Super Secondary Structures of Proteins with Post-Translational Modifications in Colon Cancer.
Tikhonov, D, Kulikova, L, Kopylov, A, Malsagova, K, Stepanov, A, Rudnev, V, Kaysheva, A
Molecules (Basel, Switzerland). 2020;(14)
Abstract
New advances in protein post-translational modifications (PTMs) have revealed a complex layer of regulatory mechanisms through which PTMs control cell signaling and metabolic pathways, contributing to the diverse metabolic phenotypes found in cancer. Using conformational templates and the three-dimensional (3D) environment investigation of proteins in patients with colorectal cancer, it was demonstrated that most PTMs (phosphorylation, acetylation, and ubiquitination) are localized in the supersecondary structures (helical pairs).
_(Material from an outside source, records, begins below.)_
-- ==== Sys2Proof/Safety.lean ====
section
/-! DEFINITION. The terms claims are stated in: the invariants of spec 10_state.md rule R34, the illegal packets of
30_encoding.md rule R78 written from the rule's own list, and the three situations a PM.RX can find (43_packet_manager.md
rules R181, R182). -/

namespace Sys2Proof.Machine

/-! ## Invariants -/

/-- The capacities are legal (00_scope.md R9). -/
abbrev CapsInv (c : Capacities) : Prop :=
  (1 ≤ c.rxcap ∧ c.rxcap ≤ 65535) ∧ (1 ≤ c.txcap ∧ c.txcap ≤ 65535)

/-- The reader's storage is in canonical form and inside its array (00_scope.md R13: no index outside the capacity). -/
abbrev StorageInv (c : Capacities) (r : Reader) : Prop :=
  r.buf.wf ∧ ∀ cell ∈ r.buf, cell.1 < c.rxcap

/-- Items 1 to 3 of R34. -/
abbrev ReaderInv (c : Capacities) (r : Reader) : Prop :=
  r.len ≤ c.rxcap ∧ r.m ≤ 1 ∧
  (r.m = 1 → 1 ≤ r.len ∧ r.buf.read (r.len - 1) = 0x00 ∧ ∀ b ∈ memRead r.buf 0 (r.len - 1), b ≠ 0x00) ∧
  (r.m = 0 → ∀ b ∈ memRead r.buf 0 r.len, b ≠ 0x00)

/-- What holds after hardware reset and is preserved by every command (R34; item 4 is the last part). -/
abbrev CoreInv (s : State) : Prop :=
  CapsInv s.caps ∧ StorageInv s.caps s.reader ∧ ReaderInv s.caps s.reader ∧ s.pm.stats.currentOverruns = 0

/-! ## Illegal packets, from the list of R78 -/

/-- (b): the opcode values that are none of the 15. -/
def unknownOpcode (op : Nat) : Bool :=
  op ≤ 0x0F || (0x12 ≤ op && op ≤ 0x1F) || (0x24 ≤ op && op ≤ 0x2F) || (0x35 ≤ op && op ≤ 0x3F) || 0x44 ≤ op

/-- (c): the length of the fixed part of the opcode's format (R71 to R75). -/
def fixedPart (op : Nat) : Nat :=
  if op = 0x10 then 3
  else if op = 0x11 then 4
  else if op = 0x42 then 6
  else if op ∈ [0x20, 0x22, 0x30, 0x32, 0x33, 0x34, 0x40] then 1
  else 2

/-- The byte of a packet at an index, as a number. -/
def packetByte (p : List Byte) (k : Nat) : Nat :=
  (p.getD k 0).toNat

/-- `n`, from the two bytes before the vector, most-significant first (R76, R79). -/
def vectorLength (op : Nat) (p : List Byte) : Nat :=
  if op ∈ [0x10, 0x11, 0x42] then packetByte p (fixedPart op - 2) * 256 + packetByte p (fixedPart op - 1) else 0

/-- The cases (a) to (g) of R78. -/
def illegalPacket (p : List Byte) : Bool :=
  match p with
  | [] => true
  | code :: _ =>
    unknownOpcode code.toNat
      || p.length < fixedPart code.toNat
      || p.length ≠ fixedPart code.toNat + vectorLength code.toNat p
      || (code == 0x11 && packetByte p 1 / 2 ≠ 0)
      || (code == 0x10 && 65277 < vectorLength code.toNat p)
      || (code == 0x43 && 10 < packetByte p 1)

/-! ## What a PM.RX finds -/

/-- The byte is appended and no attempt runs: no match, and not full even with it (R181 step 2). -/
abbrev Accumulates (s : State) (b : Byte) : Prop :=
  s.reader.m = 0 ∧ s.reader.len + 1 < s.caps.rxcap ∧ b ≠ 0x00

/-- An attempt runs on a full reader without a match: it was full before, or the byte fills it (R182 step a, R190). -/
abbrev Overruns (s : State) (b : Byte) : Prop :=
  s.reader.m = 0 ∧ (s.reader.len = s.caps.rxcap ∨ (s.reader.len + 1 = s.caps.rxcap ∧ b ≠ 0x00))

/-- An attempt runs on the matched span `x`: it stood in the reader already, so that `b` was rejected, or `b` is the delimiter
that completes it (R181, R182 step b). -/
abbrev AttemptOn (s : State) (b : Byte) (x : List Byte) : Prop :=
  (s.reader.m = 1 ∧ x = spanWith s.reader) ∨
  (s.reader.m = 0 ∧ s.reader.len < s.caps.rxcap ∧ b = 0x00 ∧ x = spanWith s.reader ++ [0x00])

/-- What the epilogue leaves in the reader: the triggering byte alone (R183). -/
abbrev HoldsOnly (r : Reader) (b : Byte) : Prop :=
  r.len = 1 ∧ spanWith r = [b] ∧ r.m = if b = 0x00 then 1 else 0

/-- The region passes the checks c to f of an attempt (R182): at least a header, the CRC and the length agree. -/
abbrev ValidRegion (region : List Byte) : Prop :=
  12 ≤ region.length ∧ frameCrc region = (parseHeader region).crc ∧
  (regionPayload region).length = (parseHeader region).len.toNat

end Sys2Proof.Machine
end

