-- ==== Sys2Proof/Laws/Memory.lean ====
section
/-! SUPPORT. The laws of the byte arrays (spec 00_scope.md rule R13): a read after a write, what a write leaves alone, and
that every operation keeps the canonical form and the range of indices. -/

namespace Sys2Proof.Machine

/-- A write leaves every other index as it was, in any list. -/
theorem Memory.read_write_other (m : Memory) {a k : Nat} (b : Byte) (h : k ≠ a) : (m.write a b).read k = m.read k := by
  induction m with
  | nil => simp only [Memory.write]; split <;> simp [Memory.read, h]
  | cons c rest ih =>
    obtain ⟨i, v⟩ := c
    simp only [Memory.write]
    split
    · split <;> simp [Memory.read, h]
    · split
      · next h2 => subst h2; split <;> simp [Memory.read, h]
      · simp only [Memory.read, ih]

/-- An index below every entry reads as an unlisted one. -/
theorem Memory.read_of_lt (m : Memory) (a : Nat) (h : ∀ c ∈ m, a < c.1) : m.read a = unlistedByte := by
  induction m with
  | nil => rfl
  | cons c rest ih =>
    obtain ⟨i, v⟩ := c
    have := h (i, v) (by simp)
    simp only [Memory.read]
    rw [if_neg (by simp at this; omega)]
    exact ih fun c hc => h c (by simp [hc])

/-- A read after a write to the same index gives the byte written. -/
theorem Memory.read_write_same (m : Memory) (a : Nat) (b : Byte) (hm : m.wf) : (m.write a b).read a = b := by
  induction m with
  | nil => simp only [Memory.write]; split <;> simp_all [Memory.read]
  | cons c rest ih =>
    obtain ⟨i, v⟩ := c
    obtain ⟨hp, hz⟩ := hm
    have hlt : ∀ c ∈ rest, i < c.1 := (List.pairwise_cons.1 hp).1
    have hrest : Memory.wf rest := ⟨(List.pairwise_cons.1 hp).2, fun c hc => hz c (by simp [hc])⟩
    simp only [Memory.write]
    split
    · next h1 =>
      split
      · next h2 =>
        rw [Memory.read_of_lt _ _ (by
          intro c hc
          rcases List.mem_cons.1 hc with rfl | hc
          · exact h1
          · exact Nat.lt_trans h1 (hlt c hc)), h2]
      · simp [Memory.read]
    · split
      · next h2 =>
        subst h2
        split
        · next h3 => rw [Memory.read_of_lt _ _ hlt, h3]
        · simp [Memory.read]
      · next h2 => simp only [Memory.read, if_neg h2, ih hrest]

/-- Every entry of a written array is the byte written or an entry that stood there. -/
theorem Memory.mem_write (m : Memory) (a : Nat) (b : Byte) {c : Host.Cell} (h : c ∈ m.write a b) : c = (a, b) ∨ c ∈ m := by
  induction m with
  | nil => simp only [Memory.write] at h; split at h <;> simp_all
  | cons d rest ih =>
    obtain ⟨i, v⟩ := d
    simp only [Memory.write] at h
    split at h
    · split at h <;> simp_all
    · split at h
      · split at h
        · exact .inr (List.mem_cons_of_mem _ h)
        · exact (List.mem_cons.1 h).imp_right (List.mem_cons_of_mem _)
      · rcases List.mem_cons.1 h with h | h
        · exact .inr (by simp [h])
        · exact (ih h).imp_right fun h => by simp [h]

/-- A write keeps the canonical form. -/
theorem Memory.wf_write (m : Memory) (a : Nat) (b : Byte) (hm : m.wf) : (m.write a b).wf := by
  induction m with
  | nil => simp only [Memory.write]; split <;> simp_all [Memory.wf]
  | cons c rest ih =>
    obtain ⟨i, v⟩ := c
    obtain ⟨hp, hz⟩ := hm
    obtain ⟨hlt, hp'⟩ := List.pairwise_cons.1 hp
    have hrest : Memory.wf rest := ⟨hp', fun c hc => hz c (by simp [hc])⟩
    simp only [Memory.write]
    split
    · next h1 =>
      split
      · exact ⟨hp, hz⟩
      · next h2 =>
        refine ⟨List.pairwise_cons.2 ⟨fun c hc => ?_, hp⟩, fun c hc => ?_⟩
        · rcases List.mem_cons.1 hc with rfl | hc
          · exact h1
          · exact Nat.lt_trans h1 (hlt c hc)
        · rcases List.mem_cons.1 hc with rfl | hc
          · exact h2
          · exact hz c hc
    · split
      · next h2 =>
        subst h2
        split
        · exact hrest
        · next h3 =>
          refine ⟨List.pairwise_cons.2 ⟨hlt, hp'⟩, fun c hc => ?_⟩
          rcases List.mem_cons.1 hc with rfl | hc
          · exact h3
          · exact hrest.2 c hc
      · next h1 h2 =>
        obtain ⟨ip, iz⟩ := ih hrest
        refine ⟨List.pairwise_cons.2 ⟨fun c hc => ?_, ip⟩, fun c hc => ?_⟩
        · rcases Memory.mem_write rest a b hc with rfl | hc
          · simp only; omega
          · exact hlt c hc
        · rcases List.mem_cons.1 hc with rfl | hc
          · exact hz _ (by simp)
          · exact iz c hc

/-- `memWrite` keeps the canonical form. -/
theorem wf_memWrite (m : Memory) (a : Nat) (bs : List Byte) (hm : m.wf) : (memWrite m a bs).wf := by
  induction bs generalizing m a with
  | nil => exact hm
  | cons b rest ih => exact ih _ _ (Memory.wf_write m a b hm)

/-- The empty array is in canonical form. -/
theorem Memory.wf_nil : Memory.wf [] := by
  simp [Memory.wf]

/-- `memWrite` leaves every index outside the stored bytes as it was. -/
theorem read_memWrite_other (m : Memory) (a : Nat) (bs : List Byte) {k : Nat} (h : k < a ∨ a + bs.length ≤ k) :
    (memWrite m a bs).read k = m.read k := by
  induction bs generalizing m a with
  | nil => rfl
  | cons b rest ih =>
    simp only [List.length_cons] at h
    rw [memWrite, ih _ _ (by omega), Memory.read_write_other _ _ (by omega)]

/-- `memRead` reads as many bytes as asked. -/
@[simp] theorem length_memRead (m : Memory) (a n : Nat) : (memRead m a n).length = n := by
  induction n generalizing a with
  | zero => rfl
  | succ n ih => simp [memRead, ih]

/-- The byte of `memRead` at a position. -/
theorem getElem?_memRead (m : Memory) (a n k : Nat) (h : k < n) : (memRead m a n)[k]? = some (m.read (a + k)) := by
  induction n generalizing a k with
  | zero => omega
  | succ n ih =>
    cases k with
    | zero => simp [memRead]
    | succ k => simp only [memRead, List.getElem?_cons_succ, ih (a + 1) k (by omega)]; congr 2; omega

/-- One byte more read is that byte appended. -/
theorem memRead_succ (m : Memory) (a n : Nat) : memRead m a (n + 1) = memRead m a n ++ [m.read (a + n)] := by
  induction n generalizing a with
  | zero => simp [memRead]
  | succ n ih =>
    rw [memRead, ih (a + 1), memRead]
    simp only [List.cons_append]
    congr 4
    omega

/-- Two arrays that agree on a range read the same there. -/
theorem memRead_congr {m m' : Memory} {a n : Nat} (h : ∀ k, a ≤ k → k < a + n → m.read k = m'.read k) :
    memRead m a n = memRead m' a n := by
  induction n generalizing a with
  | zero => rfl
  | succ n ih =>
    simp only [memRead]
    rw [h a (by omega) (by omega), ih fun k h1 h2 => h k (by omega) (by omega)]

/-- Reading back exactly the bytes written. -/
theorem memRead_memWrite (m : Memory) (a : Nat) (bs : List Byte) (hm : m.wf) : memRead (memWrite m a bs) a bs.length = bs := by
  induction bs generalizing m a with
  | nil => rfl
  | cons b rest ih =>
    have hw := Memory.wf_write m a b hm
    simp only [List.length_cons, memRead, memWrite, ih _ _ hw]
    rw [read_memWrite_other _ _ _ (by omega), Memory.read_write_same _ _ _ hm]

end Sys2Proof.Machine
end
We showed that such helical pairs are represented on the outer surface of protein molecules and characterized by a largely accessible area for the surrounding solvent. Most promising and meaningful modifications were observed on the surface of vitamin D-binding protein (VDBP), complement C4-A (CO4A), X-ray repair cross-complementing protein 6 (XRCC6), Plasma protease C1 inhibitor (IC1), and albumin (ALBU), which are related to colorectal cancer developing. Based on the presented data, we propose the impact of the observed modifications in immune response, inflammatory reaction, regulation of cell migration, and promotion of tumor growth. Here, we suggest a computational approach in which high-throughput analysis for identification and characterization of PTM signature, associated with cancer metabolic reprograming, can be improved to prognostic value and bring a new strategy to the targeted therapy.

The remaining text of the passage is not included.